Goal of the exercise
Please give back word for word the lines below, from the first one through the one with "set_option linter.unreachableTactic false".

(Dataset entries)
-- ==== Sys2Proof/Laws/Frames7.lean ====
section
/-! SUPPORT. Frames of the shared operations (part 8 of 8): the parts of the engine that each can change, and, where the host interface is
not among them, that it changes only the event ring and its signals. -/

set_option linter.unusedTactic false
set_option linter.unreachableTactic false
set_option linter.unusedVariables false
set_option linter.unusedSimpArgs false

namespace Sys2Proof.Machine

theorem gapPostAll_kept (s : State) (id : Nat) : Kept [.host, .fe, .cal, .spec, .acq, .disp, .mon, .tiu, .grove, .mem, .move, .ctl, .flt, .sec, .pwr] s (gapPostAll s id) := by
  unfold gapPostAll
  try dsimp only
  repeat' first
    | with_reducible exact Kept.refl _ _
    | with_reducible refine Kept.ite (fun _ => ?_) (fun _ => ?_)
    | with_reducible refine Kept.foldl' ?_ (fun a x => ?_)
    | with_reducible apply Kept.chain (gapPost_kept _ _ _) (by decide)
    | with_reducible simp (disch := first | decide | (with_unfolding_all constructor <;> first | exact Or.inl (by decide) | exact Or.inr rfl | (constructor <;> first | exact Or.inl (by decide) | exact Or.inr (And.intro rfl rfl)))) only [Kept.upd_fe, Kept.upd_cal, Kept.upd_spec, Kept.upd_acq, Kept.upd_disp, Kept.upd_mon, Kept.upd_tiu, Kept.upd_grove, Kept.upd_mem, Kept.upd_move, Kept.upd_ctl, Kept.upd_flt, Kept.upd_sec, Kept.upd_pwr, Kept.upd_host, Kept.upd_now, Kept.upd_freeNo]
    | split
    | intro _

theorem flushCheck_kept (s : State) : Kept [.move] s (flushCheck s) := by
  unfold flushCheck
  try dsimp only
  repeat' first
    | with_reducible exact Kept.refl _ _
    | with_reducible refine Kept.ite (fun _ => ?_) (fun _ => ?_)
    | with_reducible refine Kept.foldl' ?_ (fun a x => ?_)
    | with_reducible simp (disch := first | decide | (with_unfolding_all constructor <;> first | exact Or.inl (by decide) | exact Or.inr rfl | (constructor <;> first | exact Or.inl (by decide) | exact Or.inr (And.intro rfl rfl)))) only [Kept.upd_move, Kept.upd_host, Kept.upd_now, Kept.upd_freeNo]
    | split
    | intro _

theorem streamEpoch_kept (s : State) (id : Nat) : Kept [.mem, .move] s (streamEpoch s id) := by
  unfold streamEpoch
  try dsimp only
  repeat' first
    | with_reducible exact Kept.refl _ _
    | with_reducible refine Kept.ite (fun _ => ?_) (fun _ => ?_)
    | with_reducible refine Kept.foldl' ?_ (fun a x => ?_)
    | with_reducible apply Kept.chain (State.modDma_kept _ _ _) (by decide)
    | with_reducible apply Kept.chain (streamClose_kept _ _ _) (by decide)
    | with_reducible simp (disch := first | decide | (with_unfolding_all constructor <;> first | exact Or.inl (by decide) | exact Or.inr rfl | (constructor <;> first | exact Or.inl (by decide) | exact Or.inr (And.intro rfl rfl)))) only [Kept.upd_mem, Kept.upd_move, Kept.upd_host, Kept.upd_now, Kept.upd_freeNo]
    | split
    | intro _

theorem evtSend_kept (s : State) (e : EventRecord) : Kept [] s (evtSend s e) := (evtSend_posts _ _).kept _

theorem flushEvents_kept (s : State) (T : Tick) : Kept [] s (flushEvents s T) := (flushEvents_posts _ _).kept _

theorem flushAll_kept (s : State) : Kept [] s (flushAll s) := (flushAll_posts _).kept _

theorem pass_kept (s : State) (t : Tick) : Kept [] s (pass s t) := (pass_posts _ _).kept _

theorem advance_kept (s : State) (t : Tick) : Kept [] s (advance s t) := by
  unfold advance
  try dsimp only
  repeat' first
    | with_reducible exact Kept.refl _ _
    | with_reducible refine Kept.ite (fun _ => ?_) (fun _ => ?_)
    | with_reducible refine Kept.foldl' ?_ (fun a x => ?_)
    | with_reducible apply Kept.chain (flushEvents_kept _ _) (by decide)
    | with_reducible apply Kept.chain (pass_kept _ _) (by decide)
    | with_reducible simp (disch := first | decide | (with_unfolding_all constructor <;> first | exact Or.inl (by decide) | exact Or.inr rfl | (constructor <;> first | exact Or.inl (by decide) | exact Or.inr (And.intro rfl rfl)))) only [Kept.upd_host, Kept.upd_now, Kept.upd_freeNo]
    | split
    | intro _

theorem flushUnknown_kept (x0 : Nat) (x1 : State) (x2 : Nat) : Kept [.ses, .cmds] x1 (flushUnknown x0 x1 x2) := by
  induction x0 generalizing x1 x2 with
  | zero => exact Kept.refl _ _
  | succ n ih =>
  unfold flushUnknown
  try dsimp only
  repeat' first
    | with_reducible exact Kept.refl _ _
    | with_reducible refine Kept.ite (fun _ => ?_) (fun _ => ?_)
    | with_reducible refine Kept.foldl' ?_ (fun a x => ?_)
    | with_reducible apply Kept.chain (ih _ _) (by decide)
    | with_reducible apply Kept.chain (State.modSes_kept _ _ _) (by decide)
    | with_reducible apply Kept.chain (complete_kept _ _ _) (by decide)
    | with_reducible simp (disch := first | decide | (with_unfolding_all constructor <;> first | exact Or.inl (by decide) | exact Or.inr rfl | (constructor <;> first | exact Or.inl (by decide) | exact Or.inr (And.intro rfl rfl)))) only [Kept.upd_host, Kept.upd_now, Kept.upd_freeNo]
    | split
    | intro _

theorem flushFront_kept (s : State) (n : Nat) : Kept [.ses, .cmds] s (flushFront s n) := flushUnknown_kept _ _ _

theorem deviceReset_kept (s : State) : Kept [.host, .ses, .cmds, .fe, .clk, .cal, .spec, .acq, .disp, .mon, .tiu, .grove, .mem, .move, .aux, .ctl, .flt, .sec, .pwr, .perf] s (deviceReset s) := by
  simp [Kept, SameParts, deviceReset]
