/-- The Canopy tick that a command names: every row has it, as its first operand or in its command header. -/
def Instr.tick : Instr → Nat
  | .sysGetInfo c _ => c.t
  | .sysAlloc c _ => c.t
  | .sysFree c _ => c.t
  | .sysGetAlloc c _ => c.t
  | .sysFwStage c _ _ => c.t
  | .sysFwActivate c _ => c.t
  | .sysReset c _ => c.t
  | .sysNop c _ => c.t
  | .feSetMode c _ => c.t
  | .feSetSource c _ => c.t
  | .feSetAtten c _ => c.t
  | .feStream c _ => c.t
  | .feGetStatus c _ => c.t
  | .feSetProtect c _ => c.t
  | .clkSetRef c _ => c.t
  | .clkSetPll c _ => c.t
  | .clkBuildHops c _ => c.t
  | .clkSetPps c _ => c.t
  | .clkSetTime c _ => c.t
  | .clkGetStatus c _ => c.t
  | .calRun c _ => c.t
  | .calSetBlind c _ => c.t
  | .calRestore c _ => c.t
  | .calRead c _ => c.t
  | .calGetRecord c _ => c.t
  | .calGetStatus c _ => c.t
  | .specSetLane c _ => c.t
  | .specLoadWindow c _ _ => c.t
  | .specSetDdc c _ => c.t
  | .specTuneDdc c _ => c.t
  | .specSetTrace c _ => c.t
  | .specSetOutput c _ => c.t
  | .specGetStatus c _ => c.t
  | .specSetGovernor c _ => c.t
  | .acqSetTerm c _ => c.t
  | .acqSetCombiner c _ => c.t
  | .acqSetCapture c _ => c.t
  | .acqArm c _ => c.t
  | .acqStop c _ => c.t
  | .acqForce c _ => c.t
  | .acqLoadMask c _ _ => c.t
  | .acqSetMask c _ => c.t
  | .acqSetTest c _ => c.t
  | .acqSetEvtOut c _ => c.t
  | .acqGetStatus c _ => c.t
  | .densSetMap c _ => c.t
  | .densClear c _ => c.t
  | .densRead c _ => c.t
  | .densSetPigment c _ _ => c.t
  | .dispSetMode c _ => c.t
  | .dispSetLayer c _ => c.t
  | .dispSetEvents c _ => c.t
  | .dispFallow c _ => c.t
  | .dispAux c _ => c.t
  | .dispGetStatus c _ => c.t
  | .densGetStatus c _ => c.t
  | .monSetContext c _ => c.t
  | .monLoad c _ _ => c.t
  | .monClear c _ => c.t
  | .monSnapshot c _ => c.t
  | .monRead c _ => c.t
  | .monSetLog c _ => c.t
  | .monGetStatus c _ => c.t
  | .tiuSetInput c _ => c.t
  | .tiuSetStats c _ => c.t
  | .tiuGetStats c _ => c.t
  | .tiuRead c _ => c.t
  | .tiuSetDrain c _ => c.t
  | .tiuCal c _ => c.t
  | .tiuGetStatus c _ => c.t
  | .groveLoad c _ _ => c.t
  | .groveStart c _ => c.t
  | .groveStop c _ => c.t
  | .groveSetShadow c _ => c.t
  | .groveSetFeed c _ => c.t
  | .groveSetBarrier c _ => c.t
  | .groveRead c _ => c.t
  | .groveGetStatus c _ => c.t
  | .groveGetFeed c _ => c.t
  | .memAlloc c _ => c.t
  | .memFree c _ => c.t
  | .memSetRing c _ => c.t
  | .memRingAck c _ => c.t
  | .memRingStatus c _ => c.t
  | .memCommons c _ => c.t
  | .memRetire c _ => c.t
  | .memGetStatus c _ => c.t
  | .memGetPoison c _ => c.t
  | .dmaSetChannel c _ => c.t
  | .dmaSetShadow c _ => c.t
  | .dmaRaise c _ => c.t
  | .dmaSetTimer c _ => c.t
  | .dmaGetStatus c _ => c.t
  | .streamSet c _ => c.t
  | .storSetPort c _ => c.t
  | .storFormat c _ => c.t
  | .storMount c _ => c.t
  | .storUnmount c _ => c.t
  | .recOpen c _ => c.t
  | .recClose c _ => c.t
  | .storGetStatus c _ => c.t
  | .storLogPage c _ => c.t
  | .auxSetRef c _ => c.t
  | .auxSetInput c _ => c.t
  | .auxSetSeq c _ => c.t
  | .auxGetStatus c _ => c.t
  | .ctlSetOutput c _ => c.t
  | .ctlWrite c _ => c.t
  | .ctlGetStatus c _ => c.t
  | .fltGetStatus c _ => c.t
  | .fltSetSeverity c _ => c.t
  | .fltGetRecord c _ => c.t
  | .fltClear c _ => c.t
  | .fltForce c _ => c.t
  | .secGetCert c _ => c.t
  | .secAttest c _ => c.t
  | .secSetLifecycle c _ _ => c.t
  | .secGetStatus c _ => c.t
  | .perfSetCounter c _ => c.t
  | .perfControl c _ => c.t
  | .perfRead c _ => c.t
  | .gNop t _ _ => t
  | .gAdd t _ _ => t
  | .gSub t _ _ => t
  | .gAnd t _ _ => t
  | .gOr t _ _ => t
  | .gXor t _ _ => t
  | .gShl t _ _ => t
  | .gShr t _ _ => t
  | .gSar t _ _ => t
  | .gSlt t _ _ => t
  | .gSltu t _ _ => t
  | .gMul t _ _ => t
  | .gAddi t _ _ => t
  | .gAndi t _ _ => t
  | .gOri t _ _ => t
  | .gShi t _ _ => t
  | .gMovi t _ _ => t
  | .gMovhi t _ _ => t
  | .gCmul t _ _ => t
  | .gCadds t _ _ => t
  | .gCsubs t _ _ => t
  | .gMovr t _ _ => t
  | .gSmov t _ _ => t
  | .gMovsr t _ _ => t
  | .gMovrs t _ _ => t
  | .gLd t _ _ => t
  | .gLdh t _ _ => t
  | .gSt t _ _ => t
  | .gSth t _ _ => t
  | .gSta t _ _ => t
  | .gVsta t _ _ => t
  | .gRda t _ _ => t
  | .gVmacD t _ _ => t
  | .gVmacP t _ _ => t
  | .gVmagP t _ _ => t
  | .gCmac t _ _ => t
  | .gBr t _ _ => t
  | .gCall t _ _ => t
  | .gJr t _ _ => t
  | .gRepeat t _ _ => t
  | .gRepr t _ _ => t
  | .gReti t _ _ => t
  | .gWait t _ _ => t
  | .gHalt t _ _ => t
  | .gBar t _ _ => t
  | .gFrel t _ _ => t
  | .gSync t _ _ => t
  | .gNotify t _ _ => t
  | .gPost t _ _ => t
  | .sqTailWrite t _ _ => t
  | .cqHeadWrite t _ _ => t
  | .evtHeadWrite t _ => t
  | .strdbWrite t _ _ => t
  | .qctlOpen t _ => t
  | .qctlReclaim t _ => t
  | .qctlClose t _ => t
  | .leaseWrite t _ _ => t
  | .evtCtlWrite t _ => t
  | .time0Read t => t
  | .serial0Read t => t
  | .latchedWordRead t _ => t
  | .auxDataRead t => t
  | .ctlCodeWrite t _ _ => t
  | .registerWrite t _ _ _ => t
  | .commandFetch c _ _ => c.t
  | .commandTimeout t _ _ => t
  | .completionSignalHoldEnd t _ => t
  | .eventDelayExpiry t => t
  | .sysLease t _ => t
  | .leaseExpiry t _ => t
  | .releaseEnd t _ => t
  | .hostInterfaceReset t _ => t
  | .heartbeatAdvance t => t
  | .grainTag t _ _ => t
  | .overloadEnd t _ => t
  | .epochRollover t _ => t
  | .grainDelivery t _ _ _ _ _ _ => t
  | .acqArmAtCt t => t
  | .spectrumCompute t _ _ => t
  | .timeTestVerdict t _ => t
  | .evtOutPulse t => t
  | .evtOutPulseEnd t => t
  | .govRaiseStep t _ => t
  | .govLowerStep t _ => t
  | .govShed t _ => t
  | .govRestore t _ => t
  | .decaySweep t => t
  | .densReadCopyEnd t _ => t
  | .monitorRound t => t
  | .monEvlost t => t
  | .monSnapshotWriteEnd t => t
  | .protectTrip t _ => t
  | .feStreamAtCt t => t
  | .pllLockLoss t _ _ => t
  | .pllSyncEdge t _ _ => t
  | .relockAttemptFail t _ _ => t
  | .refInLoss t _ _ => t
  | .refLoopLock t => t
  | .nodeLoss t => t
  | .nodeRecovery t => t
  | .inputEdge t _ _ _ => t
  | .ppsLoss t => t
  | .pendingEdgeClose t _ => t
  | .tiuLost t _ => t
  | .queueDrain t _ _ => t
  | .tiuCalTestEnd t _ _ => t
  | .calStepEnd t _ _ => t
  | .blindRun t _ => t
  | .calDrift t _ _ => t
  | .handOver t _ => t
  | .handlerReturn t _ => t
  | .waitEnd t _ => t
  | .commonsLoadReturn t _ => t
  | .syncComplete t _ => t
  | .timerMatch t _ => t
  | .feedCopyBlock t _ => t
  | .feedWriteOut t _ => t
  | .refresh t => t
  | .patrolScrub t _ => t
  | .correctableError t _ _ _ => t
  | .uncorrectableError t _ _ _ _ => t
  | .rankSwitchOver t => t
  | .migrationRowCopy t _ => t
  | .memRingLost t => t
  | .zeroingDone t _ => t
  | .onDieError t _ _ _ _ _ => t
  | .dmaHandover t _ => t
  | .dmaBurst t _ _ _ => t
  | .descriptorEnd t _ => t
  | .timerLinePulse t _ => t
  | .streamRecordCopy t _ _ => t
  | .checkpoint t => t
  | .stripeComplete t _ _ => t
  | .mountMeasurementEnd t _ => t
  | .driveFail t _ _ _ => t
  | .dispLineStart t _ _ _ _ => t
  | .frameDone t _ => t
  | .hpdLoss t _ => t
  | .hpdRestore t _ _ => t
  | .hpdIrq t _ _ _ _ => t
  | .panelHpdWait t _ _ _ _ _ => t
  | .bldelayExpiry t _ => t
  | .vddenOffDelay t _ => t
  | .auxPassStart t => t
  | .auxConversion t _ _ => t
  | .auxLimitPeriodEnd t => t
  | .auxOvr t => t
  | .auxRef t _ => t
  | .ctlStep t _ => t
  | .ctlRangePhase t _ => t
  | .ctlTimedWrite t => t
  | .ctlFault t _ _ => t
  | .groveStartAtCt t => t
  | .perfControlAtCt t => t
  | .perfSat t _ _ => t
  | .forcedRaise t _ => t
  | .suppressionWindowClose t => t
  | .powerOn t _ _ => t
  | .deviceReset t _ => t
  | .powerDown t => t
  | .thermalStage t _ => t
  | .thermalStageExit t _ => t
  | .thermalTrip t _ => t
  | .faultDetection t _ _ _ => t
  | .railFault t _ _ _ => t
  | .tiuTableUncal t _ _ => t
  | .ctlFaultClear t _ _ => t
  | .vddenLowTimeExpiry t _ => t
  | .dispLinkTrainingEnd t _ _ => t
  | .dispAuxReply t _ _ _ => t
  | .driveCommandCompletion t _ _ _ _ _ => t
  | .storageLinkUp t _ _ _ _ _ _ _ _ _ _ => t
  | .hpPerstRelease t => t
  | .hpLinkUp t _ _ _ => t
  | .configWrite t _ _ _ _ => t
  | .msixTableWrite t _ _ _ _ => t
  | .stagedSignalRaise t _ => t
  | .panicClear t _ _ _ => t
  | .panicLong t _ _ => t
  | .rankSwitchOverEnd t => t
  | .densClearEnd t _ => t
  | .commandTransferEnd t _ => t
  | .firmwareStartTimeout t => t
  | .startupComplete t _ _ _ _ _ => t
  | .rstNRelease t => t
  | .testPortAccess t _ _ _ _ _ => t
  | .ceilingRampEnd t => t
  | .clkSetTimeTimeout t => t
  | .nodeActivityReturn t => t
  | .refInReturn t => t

Answer space
-- ==== Sys2Proof/Laws/Frames7.lean ====
section
/-! SUPPORT. Frames of the shared operations (part 8 of 8): the parts of the engine that each can change, and, where the host interface is
not among them, that it changes only the event ring and its signals. -/

set_option linter.unusedTactic false
set_option linter.unreachableTactic false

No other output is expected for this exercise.